The Orchestrator’s Gate Logic

The orchestrator spawns and sequences these agents. A robust orchestrator enforces gates — it does not advance the pipeline unless the prior stage signals success:³

flowchart TD
    A[User Request] --> B[Orchestrator: Decompose Goal]
    B --> C[Spawn: planner]
    C --> D{plan.md exists?\nPLAN_COMPLETE?}
    D -- No --> E[Re-prompt planner\nor escalate to user]
    D -- Yes --> F[Spawn: implementer]
    F --> G{IMPLEMENTATION_COMPLETE?\nTests green?}
    G -- NEEDS_CLARIFICATION --> H[Surface to user]
    G -- Tests failing --> E2[Re-prompt implementer\nmax 2 retries]
    G -- Yes --> I[Spawn: reviewer]
    I --> J{review.md signal?}
    J -- CHANGES_REQUESTED --> F
    J -- APPROVED --> K[Spawn: validator]
    K --> L{VALIDATION_PASSED?}
    L -- No --> M[Report failure\nto user]
    L -- Yes --> N[Merge-ready artefacts]

Gate checks are simple file existence or exit code assertions the orchestrator can perform with a shell command before issuing the next spawn instruction.[^6]

Model Assignment Strategy

Not all roles need the same reasoning power — and the cost difference is significant.⁴

Role	Recommended model	Reasoning effort	Why
Orchestrator	o3	medium	Decomposition quality matters; this is the architectural brain
Planner	o3	high	Plans set the quality ceiling for everything downstream
Implementer	o4-mini	medium	Speed and throughput matter; reviews will catch errors
Reviewer	o3	high	Detached, adversarial perspective requires deep reasoning
Validator	o4-mini	minimal	Mechanical — run commands, read exit codes

This tiering roughly halves the per-pipeline token cost compared to running o3-high throughout, whilst preserving quality where it matters most: planning and review.⁵

AGENTS.md Patterns for Role-Scoped Behaviour

Project-level AGENTS.md files can constrain agent behaviour by role.

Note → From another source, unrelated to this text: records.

-- ==== Sys2Proof/Machine/State.lean ====
section
/-! DEFINITION. Everything the spec gives the machine, as plain data (10_state.md; 40_controller.md R179), the reasons a
step can stop, and the state after reset (R52). -/

namespace Sys2Proof.Machine

/-- The controller state register (R48; 40_controller.md R170). -/
inductive Fsm where
  /-- Issue the fetch request at `pc`. The instruction boundary, and the reset value. -/
  | readPc
  /-- Wait for the fetch acknowledge. -/
  | loadPc
  /-- Decode and execute `ir`. -/
  | decode
  /-- Wait for the load acknowledge. -/
  | load
  /-- Wait for the store acknowledge. -/
  | store
deriving DecidableEq, Repr

/-- The transfer width staged for a load, `ld_width` (R46). -/
inductive Width where
  | byte | half | word
deriving DecidableEq, Repr

/-- The gap kinds (60_exceptions.md R353). -/
inductive Gap where
  | unrecognizedOpcode | miscMem | system | misalignedTarget | dataOffset | narrowStore | immSign
deriving DecidableEq, Repr

/-- The gap record: a set of gap kinds, one membership bit each (R352). -/
structure GapRecord where
  unrecognizedOpcode : Bool
  miscMem : Bool
  system : Bool
  misalignedTarget : Bool
  dataOffset : Bool
  narrowStore : Bool
  immSign : Bool
deriving DecidableEq, Repr

/-- The empty gap record, its value after reset (R352). -/
def GapRecord.empty : GapRecord :=
  { unrecognizedOpcode := false, miscMem := false, system := false, misalignedTarget := false,
    dataOffset := false, narrowStore := false, immSign := false }

/-- The three kinds of bus transaction (20_memory.md R81). -/
inductive BusKind where
  | fetch | load | store
deriving DecidableEq, Repr

/-- One completed transaction, `(kind, adr, we, wdata, rdata)` of R83. A read has no write data (R80: the target ignores
`dat_o`) and a write no read data (R75), so that side is `none` (log 16). -/
structure Transaction where
  kind  : BusKind
  adr   : Word
  we    : Bool
  wdata : Option Word
  rdata : Option Word
deriving DecidableEq, Repr

/-- The reference target's array of words (R88), as the bytes that the image or a store has placed, addresses strictly
rising. An address that is not listed holds no placed value (log 5). -/
abbrev Memory := List Host.Cell

/-- The state of the machine. A field in the spec's own name carries that name. -/
structure State where
  /-- The parameters RESET_PC and P_LOGIC_IMM (00_scope.md R8); fixed along a run. The model's own field. -/
  params : Params
  /-- The controller state register `state` (R48). -/
  fsm : Fsm
  /-- The program counter (R40). -/
  pc : Word
  /-- `x1` .. `x31`: slot `k` is `x(k+1)`. `x0` has no content (R32). -/
  xs : Vector Word 31
  /-- Whether `x1` .. `x31` have had a completed write since reset (R33; R179 "each holding a value or unwritten"). -/
  written : Vector Bool 31
  /-- The instruction register (R45). -/
  ir : Word
  /-- Load staging: the destination index `ld_rd` (R46). -/
  ldRd : RegIdx
  /-- Load staging: `ld_signed` (R46). -/
  ldSigned : Bool
  /-- Load staging: `ld_width` (R46). -/
  ldWidth : Width
  /-- Bus output `cyc_o` (R47; 20_memory.md R71). -/
  cycO : Bool
  /-- Bus output `stb_o`. -/
  stbO : Bool
  /-- Bus output `we_o`, 1 for a write. -/
  weO : Bool
  /-- Bus output `adr_o`, a byte address. -/
  adrO : Word
  /-- Bus output `dat_o`. -/
  datO : Word
  /-- Trace register `last_wr_idx` (R50). -/
  lastWrIdx : RegIdx
  /-- Trace register `last_wr_val` (R50). -/
  lastWrVal : Word
  /-- The gap record (R352). -/
  gaps : GapRecord
  /-- The refusal mark (40_controller.md R184). -/
  refusalMark : Bool
  /-- The transaction trace, oldest first (R83). -/
  trace : List Transaction
  /-- The reference target's memory (R88). -/
  mem : Memory
  /-- The next free value of `dat_o` to take (log 7). The model's own field. -/
  freeIdx : Nat
deriving DecidableEq, Repr

/-- Why a step can stop with a fault: for no reason. The hardware has no fault (60_exceptions.md R350), every register holds
a value after reset, and a read of one that nothing has written computes "with whatever the slot holds" (R367; log 1). The
spec's one model fault is no stop of the machine: it is a verdict on a run, `ModelFault` (Machine/Checked.lean). -/
inductive Fault where
deriving DecidableEq, Repr

/-- Why a step can give no meaning. -/
inductive Refusal where
  /-- An instruction of the table that has no meaning in this model yet; raised only by an arm of `exec`. Safe. -/
  | notModelled (mnemonic : String)
  /-- NONCANONICAL(w): the fetched word is non-canonical (40_controller.md R184; 30_encoding.md R150), and the spec does
  not settle what the hardware does with it. Raised by `step`. Safe. -/
  | nonCanonical (w : Word)
  /-- The state's refusal mark is already set, so no Step may be taken from it (R179, R184). Raised by `step`. Safe. -/
  | refusalMarkSet
deriving DecidableEq, Repr

/-- What a meaning answers. -/
abbrev Result := Host.Outcome State Fault Refusal

/-- The state after reset under given parameters (R52): READ_PC, `pc` at RESET_PC, no request, empty gap record, mark and
trace, every register unwritten. The values of `x1` .. `x31` are DESIGN CHOICE (log 1); those of `ir`, `ld_*`, `adr_o`,
`dat_o` and `last_wr_*` are DESIGN CHOICE (log 4); the spec calls each unspecified. -/
def State.resetWith (p : Params) : State :=
  { params := p
    fsm := .readPc
    pc := p.resetPc
    xs := Vector.replicate 31 0
    written := Vector.replicate 31 false
    ir := 0
    ldRd := 0
    ldSigned := false
    ldWidth := .byte
    cycO := false
    stbO := false
    weO := false
    adrO := 0
    datO := 0
    lastWrIdx := 0
    lastWrVal := 0
    gaps := GapRecord.empty
    refusalMark := false
    trace := []
    mem := []
    freeIdx := 0 }

/-- The machine right after reset, under the spec's default parameters (R8, R52). -/
def State.reset : State := State.resetWith Params.default

end Sys2Proof.Machine
end

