-- ==== Sys2Proof/Machine/IntegerRegister.lean ====
section
/-! DEFINITION. OP (42_integer_register.md R230 to R240): each reads `x[rs1]` and `x[rs2]`, writes `x[rd]`, sets
`pc <- pc + 4` and records no gap. -/

namespace Sys2Proof.Machine

/-- R231: `x[rd] <- x[rs1] + x[rs2]`. -/
def execAdd (rd rs1 rs2 : RegIdx) (s : State) : Result :=
  .next (writeResult rd (alu .add (readReg s rs1) (readReg s rs2)) s)

/-- R232: `x[rd] <- x[rs1] - x[rs2]`. -/
def execSub (rd rs1 rs2 : RegIdx) (s : State) : Result :=
  .next (writeResult rd (alu .sub (readReg s rs1) (readReg s rs2)) s)

/-- R233: `x[rd] <- x[rs1] << x[rs2][4:0]`. -/
def execSll (rd rs1 rs2 : RegIdx) (s : State) : Result :=
  .next (writeResult rd (alu .sll (readReg s rs1) (readReg s rs2)) s)

/-- R234: `x[rd] <- bool(x[rs1] <s x[rs2])`. -/
def execSlt (rd rs1 rs2 : RegIdx) (s : State) : Result :=
  .next (writeResult rd (alu .slt (readReg s rs1) (readReg s rs2)) s)

/-- R235: `x[rd] <- bool(x[rs1] <u x[rs2])`. -/
def execSltu (rd rs1 rs2 : RegIdx) (s : State) : Result :=
  .next (writeResult rd (alu .sltu (readReg s rs1) (readReg s rs2)) s)

/-- R236: `x[rd] <- x[rs1] ^ x[rs2]`. -/
def execXor (rd rs1 rs2 : RegIdx) (s : State) : Result :=
  .next (writeResult rd (alu .xor (readReg s rs1) (readReg s rs2)) s)

/-- R237: `x[rd] <- x[rs1] >>u x[rs2][4:0]`. -/
def execSrl (rd rs1 rs2 : RegIdx) (s : State) : Result :=
  .next (writeResult rd (alu .srl (readReg s rs1) (readReg s rs2)) s)

/-- R238: `x[rd] <- x[rs1] >>s x[rs2][4:0]`. -/
def execSra (rd rs1 rs2 : RegIdx) (s : State) : Result :=
  .next (writeResult rd (alu .sra (readReg s rs1) (readReg s rs2)) s)

/-- R239: `x[rd] <- x[rs1] | x[rs2]`. -/
def execOr (rd rs1 rs2 : RegIdx) (s : State) : Result :=
  .next (writeResult rd (alu .or (readReg s rs1) (readReg s rs2)) s)

/-- R240: `x[rd] <- x[rs1] & x[rs2]`. -/
def execAnd (rd rs1 rs2 : RegIdx) (s : State) : Result :=
  .next (writeResult rd (alu .and (readReg s rs1) (readReg s rs2)) s)

end Sys2Proof.Machine
end

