/-- Where the checked Step goes on, so does the spec's Step, as the hardware's. -/
theorem specStep_of_stepChecked_next {m : Memory} {s t : State} (hf : s.fsm = .readPc) (hmem : s.mem = replay m s.trace)
    (h : stepChecked s = .machine (.next t)) : specStep (referenceTarget m) s = stepUnder (referenceTarget m) s := by
  obtain ⟨hstep, hwritten⟩ := stepChecked_next h
  have hm := not_marked_of_step hstep
  rw [specStep_reference hm hmem, stepUnder_reference hm hmem]
  rcases executeSpec_cases (referenceTarget m) (fetch s) with ⟨i, r, hd, hr, -⟩ | ⟨-, he⟩
  · rw [uninitOperand_fetch, hwritten i ((nextInstr_eq_some_iff hf).2 hd)] at hr
    cases hr
  · exact he

/-- Where the checked Step faults, so does the spec's Step, after the Fetch. -/
theorem specStep_of_stepChecked_fault {m : Memory} {s : State} {f : ModelFault} (hf : s.fsm = .readPc)
    (hmem : s.mem = replay m s.trace) (h : stepChecked s = .modelFault f) :
    specStep (referenceTarget m) s = .modelFault f (fetch s) := by
  obtain ⟨hm, i, r, hi, hr, rfl⟩ := stepChecked_fault h
  rw [specStep_reference hm hmem]
  exact executeSpec_of_uninitOperand ((nextInstr_eq_some_iff hf).1 hi) ((uninitOperand_fetch i s).trans hr)

/-- Settles O52: both Steps and the end of a run by their laws under the oracle, which answers every request. -/
theorem referenceOracleAgreesWithStep : Obligations.ReferenceOracleAgreesWithStep := by
  unfold Obligations.ReferenceOracleAgreesWithStep
  refine ⟨fun m s t hf hmem h => stepUnder_reference_of_step hf hmem h, fun m s t hf hmem h => ?_,
    fun m s f hf hmem h => specStep_of_stepChecked_fault hf hmem h, fun m s hmem => ?_, fun m trace r => rfl⟩
  · obtain ⟨hstep, -⟩ := stepChecked_next h
    obtain ⟨hunder, -⟩ := stepUnder_reference_of_step hf hmem hstep
    rw [specStep_of_stepChecked_next hf hmem h, hunder]
  · simp [endOfRun, fetchAnswer_reference hmem, and_assoc]

end Sys2Proof.Machine
end

section
/-! PROOF. The statements on the encoding and the decoder block (30_encoding.md): what the decoder can answer for a word and
its round trip with the encoder, the rows of the opcode table, the words that are no instruction, and the outputs by format. -/

namespace Sys2Proof

/-! ### A word is the packing of its operands and of the selectors it carries -/

theorem packI_of_fields {w : Word} {op : BitVec 7} {f3 : BitVec 3} (hop : opcodeOf w = op) (h3 : funct3Of w = f3) :
    packI op f3 (rdOf w) (rs1Of w) (immIOf w) = w := by
  rw [← hop, ← h3, packI_fields]

theorem packR_of_fields {w : Word} {op : BitVec 7} {f3 : BitVec 3} {f7 : BitVec 7} (hop : opcodeOf w = op)
    (h3 : funct3Of w = f3) (h7 : funct7Of w = f7) : packR op f3 f7 (rdOf w) (rs1Of w) (rs2Of w) = w := by
  rw [← hop, ← h3, ← h7, packR_fields]

theorem packU_of_fields {w : Word} {op : BitVec 7} (hop : opcodeOf w = op) : packU op (rdOf w) (immUOf w) = w := by
  rw [← hop, packU_fields]

theorem packS_of_fields {w : Word} {op : BitVec 7} {f3 : BitVec 3} (hop : opcodeOf w = op) (h3 : funct3Of w = f3) :
    packS op f3 (rs1Of w) (rs2Of w) (immSOf w) = w := by
  rw [← hop, ← h3, packS_fields]

theorem packB_of_fields {w : Word} {op : BitVec 7} {f3 : BitVec 3} (hop : opcodeOf w = op) (h3 : funct3Of w = f3) :
    packB op f3 (rs1Of w) (rs2Of w) (immBOf w) = w := by
  rw [← hop, ← h3, packB_fields]

theorem packJ_of_fields {w : Word} {op : BitVec 7} (hop : opcodeOf w = op) : packJ op (rdOf w) (immJOf w) = w := by
  rw [← hop, packJ_fields]

theorem systemWord_of_fields {w : Word} {op : BitVec 7} (hop : opcodeOf w = op) : w.extractLsb' 7 25 ++ op = w := by
  rw [← hop, systemWord_fields]

/-! ### The decoder of a class, from the opcode -/

theorem decodeWord_load {w : Word} (h : opcodeOf w = 0b0000011) : decodeWord w = decodeLoad w := by
  rw [decodeWord, h]; rfl

theorem decodeWord_miscMem {w : Word} (h : opcodeOf w = 0b0001111) :
    decodeWord w = .instr (.miscMem (rdOf w) (rs1Of w) (funct3Of w) (immIOf w)) := by
  rw [decodeWord, h]; rfl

A common pattern is to keep a short top-level AGENTS.md for all agents and role-specific sections that agents are instructed to read:

# Project Conventions (all agents read this)

## Test runner
`npm test` — must pass before any merge.

## Code style
ESLint + Prettier. Run `npm run lint` before committing.

---

## For reviewer agents only

Check for:
- Unhandled Promise rejections
- `console.log` left in production paths
- Missing input validation on public API routes

In each agent’s TOML, reference the section directly:

developer_instructions = """
...
Before reviewing, read the 'For reviewer agents only' section of AGENTS.md.
"""

This keeps role-specific instructions versioned in the repo alongside the code they govern.⁶

Sequential vs Parallel: The Decision

The five-role pipeline above is sequential by default — each gate must pass before the next role activates. This is the right choice when:

Correctness matters more than speed — financial, medical, or security-sensitive code
Roles have hard data dependencies — the reviewer cannot review code that doesn’t exist yet
Retry loops are acceptable — the pipeline may re-enter the implementer multiple times

Switch to partial parallelism when independent concerns can be evaluated simultaneously. For example, the Reviewer and Validator can run in parallel — the reviewer reads diffs whilst the validator runs the test suite. Neither modifies files, so there is no conflict:[^10]

# In orchestrator instructions:
# After IMPLEMENTATION_COMPLETE — spawn reviewer and validator in parallel
spawn_agents_on_csv = ".codex/parallel_phase.csv"

agent,instruction
reviewer,Review the diff in .codex/diff.patch against .codex/plan.md. Write findings to .codex/review.md.
validator,Run the full test suite and write results to .codex/validation.md.

Wait for both before advancing. The orchestrator reads both output files and gates the merge-ready signal on APPROVED + VALIDATION_PASSED.

Anti-Patterns to Avoid

One agent doing everything. A single agent asked to plan, implement, review, and validate cannot maintain the detached perspective that makes review valuable. It will rationalise its own decisions.⁷

Skipping the planner. Sending the implementer directly to a vague user request produces exploratory hacking, not deterministic delivery. The plan is the contract between human intent and agent execution.

Letting the reviewer write code. The moment the reviewer modifies source files, it becomes an implementer with broken context. Enforce sandbox_mode = "untrusted" and read-only tool restrictions on reviewer agents.

Infinite retry loops. Cap implementer retries at two or three. If the pipeline cannot pass review after three attempts, escalate to the user — autonomous cycling without convergence burns tokens and time.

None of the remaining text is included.